Funcionar? Ela gostaria de ser uma máquina. Às vezes ela passa dias a fio,
dias inteiros a fio fazendo de conta que é uma televisão / ou um carro.
Silêncio. No silêncio:
Depois é claro anda sempre pelo mundo. Tanto está na África agora, como logo
depois está na América do Sul ou na Europa.
O / Piemonte.
O mesmo cabelo comprido caído até a cintura aos quarenta anos como quando
tinha vinte – como uma jovem ainda, não é, em algumas daquelas / imagens.

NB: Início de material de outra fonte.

-- ==== Sys2Proof/Machine/Apply.lean ====
section
/-! DEFINITION. The application of shadow changes (R21 to R24, R31, R34): the words take effect, and each block does what
its new settings bring with them. -/

namespace Sys2Proof.Machine

/-- The fields of a register or table word, by its key. -/
def fieldsOfKey (k : Nat) : List FieldSpec :=
  if k < 0x100000000 then (match regAt (k % 0x1000000) with
    | some x => x.1.fields
    | none => [])
  else (indFields (keyCode k) (k % 0x1000000)).getD []

/-- The SH bits of a register or table word. -/
def shMask (k : Nat) : Word := fieldMask ((fieldsOfKey k).filter (·.acc = .sh))

/-- Whether some of the words of a block are among those that an application changes. -/
def touches (ks : List Nat) (code : Nat) : Bool := ks.any fun k => keyCode k = code

/-- STEP_PS of the outputs that step (R118). -/
def stepOutput (k : Nat) : Option Nat := [0, 4, 5].find? fun n => (Fld.SYN_PHASE_STEP_PS n).addr = k

/-- One waiting word taken into force: its SH fields (R21); a phase step is added to what remains (R118). -/
def State.applyWord (s : State) (x : Nat × Word) : State :=
  let s1 := s.wr x.1 (mixWords (shMask x.1) (s.rd x.1) x.2)
  match stepOutput x.1 with
  | some n => s1.addPhase n (toSigned 16 (Word.field x.2 15 0))
  | none => s1

/-! ### What new settings bring with them -/

/-- A reference that its settings no longer let qualify is disqualified (R69), the selection following at the next whole second
(R79); for one that they let qualify from now on, where `old` did not, the window begins (R74). -/
def State.refConfig (old : State) (s : State) (n : Nat) : State :=
  (s.barRef n).getD (if old.refUsable n then s else (s.failWindow n).runWindow n)

/-- A reference whose source LAP_CFG changes (R68). -/
def State.refSource (s old : State) (n : Nat) (f : Fld) : State :=
  if s.get f = old.get f then s
  else
    let s1 := s.setRef n { s.refOne n with alive := false, edgeAt := none }
    if s1.refEnabled n then s1.disqualify n causeConfig else s1

/-- The selector at a brim that changes its settings (R68, R69, R88, R95). -/
def State.refsBrim (s old : State) (keys : List Nat) (phase : List Int) : State :=
  let s1 := if touches keys 0x09 || keys.contains Fld.TIME_PTP_CFG_EN.addr then (List.range 8).foldl (State.refConfig old) s else s
  let s2 := if keys.contains Fld.LAP_CFG_REF5_SEL.addr then
      (s1.refSource old 5 Fld.LAP_CFG_REF5_SEL).refSource old 6 Fld.LAP_CFG_REF6_SEL
    else s1
  let s2 := if keys.contains Fld.REFS_LOOP_BW_ACQ.addr && s2.get Fld.REFS_SEL_STATUS_STATE = 1 then
      s2.setBw (s2.get Fld.REFS_LOOP_BW_ACQ)
    else if keys.contains Fld.REFS_LOOP_BW_ACQ.addr && s2.get Fld.REFS_SEL_STATUS_STATE = 2
        && s2.refs.bw = old.get Fld.REFS_LOOP_BW_TRK * 16384 then s2.setBw (s2.get Fld.REFS_LOOP_BW_TRK)
    else s2.showBw
  if keys.contains Fld.REFS_OSC_XO_SEL.addr then
    let s3 := { s2 with refs := { s2.refs with xoFailed := false } }
    if s3.on Fld.REFS_OSC_XO_SEL = s3.on Fld.REFS_OSC_XO_RUN then s3
    else s3.changeOscillator (s3.on Fld.REFS_OSC_XO_SEL) (phase.getD 8 0)
  else s2

/-- TIME at a brim that changes its settings (R49, R58, R60). -/
def State.timeBrim (s : State) (keys : List Nat) (phase : List Int) : State :=
  let s1 := if keys.contains Fld.TIME_PTP_CFG_EN.addr || keys.contains Fld.TIME_PTP_PRIO_PRIORITY1.addr then s.checkRoles phase
    else s
  let s2 := if keys.contains Fld.TIME_STEP_CFG_MODE.addr || keys.contains Fld.TIME_STEP_THRESH_THRESH_NS.addr then s1.servoSettings
    else s1
  if touches keys 0x08 && !s2.enabled 0x08 then { s2 with tsqA := [], tsqB := [] } else s2

/-- The synthesizers and pulse trains at a brim that changes their settings (R98, R104, R109, R123). -/
def State.clockBrim (s old : State) (keys : List Nat) : State :=
  if touches keys 0x0A then
    (List.range 6).foldl (State.clampSyn 0) (((((s.synEnBrim old).synBrim old 4).synBrim old 5).pulseBrim 0).pulseBrim 1)
  else s

/-- A host port's block whose EN an application clears: its rings stop (R399, R426). -/
def State.hifBrim (s old : State) (p : Port) : State :=
  if old.enabled (4 + p.num) && !s.enabled (4 + p.num) then s.stopRings p causeBlock else s

/-- Event 25, where a brim has applied a slot mask or channel map (R24): its record carries the presentation tick of the first
samples handled under the new values. -/
def State.masksApplied (s : State) (keys : List Nat) : State :=
  let mask := fun (k : Nat) => (indKey 0x18 0x1000 ≤ k && k < indKey 0x18 0x3000)
    || (List.range 4).any fun p => k = (Fld.LAP_TDM_RXMASK_MASK p).addr || k = (Fld.LAP_TDM_TXMASK_MASK p).addr
  if keys.any mask then s.raise 25 0x18 [(s.time.tick.toNat + 2) % 2 ^ 32] else s

/-- What the blocks do once new settings stand in their registers and tables: `old` is the state before, `keys` the words
changed. DEDUCED (assumption 188). -/
def State.settingsChanged (s old : State) (keys : List Nat) (phase : List Int) : State :=
  let s1 := (((s.refsBrim old keys phase).timeBrim keys phase).clockBrim old keys)
  let s2 := ((s1.hifBrim old .a).hifBrim old .b).gateBrim
  let s3 := if touches keys 0x18 then s2.strmBrim old else s2
  let s4 := if touches keys 0x20 then (s3.applyCrosspoints keys).applyZones keys else s3
  let s5 := s4.graphEnable (old.enabled 0x21)
  (((s5.lapBrim).ampBrim old).lineBrim old).settlePool

/-- Whether this brim applies the waiting changes (R31): an armed application overrides any hold. -/
def State.mayApply (s : State) : Bool :=
  if s.on Fld.TOP_APPLY_STATUS_ARMED then s.get Fld.TOP_APPLY_TICK_BRIM_TICK = s.time.tick.toNat else !s.held

/-- The words that wait in the shadow taken into force together (R23), where the brim applies them (R31): an armed application
ends, and LAST_BRIM names the brim where changes waited. -/
def State.applyShadow (s : State) : State :=
  if s.mayApply then
    let s1 := s.flag Fld.TOP_APPLY_STATUS_ARMED false
    if s1.shadow.isEmpty then s1
    else (s1.shadow.foldl State.applyWord { s1 with shadow := [] }).put Fld.TOP_APPLY_LAST_LAST_BRIM s1.time.tick.toNat
  else s

/-- Brim step 2 behind the items of orders (R23, R31, R34): `old` is the state before them and `keys` the words they wrote;
what the new settings bring with them happens once. -/
def State.applyBrim (s old : State) (keys : List Nat) (phase : List Int) : State :=
  let all := keys ++ if s.mayApply then s.shadow.map Prod.fst else []
  (s.applyShadow.settingsChanged old all phase).masksApplied all

end Sys2Proof.Machine
end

Mesmo aos quarenta ela ainda se parece e se veste como uma jovem garota
com metade da sua idade.
A coisa fascinante, isso mesmo, é que o saco se revela estar cheio / de pedras.
As pedras estão ali para mantê-la em baixo por mais que ela se debata, e as
alças do saco estão atadas aos seus tornozelos.
Em outras palavras ela planejou tudo isto, planejou debater-se, ela sabia que
iria se debater, e sabia igualmente que o saco continuaria mesmo assim
puxando-a para baixo. Por isso nunca se põe em momento algum a questão da
tentativa falhar. Nunca se põe em momento algum a questão de alguém ser
capaz de intervir – nem a Mãe nem o Pai certamente.
Bem certamente que nem a Mãe nem o Pai – e certamente nenhum dos seus
chamados amigos.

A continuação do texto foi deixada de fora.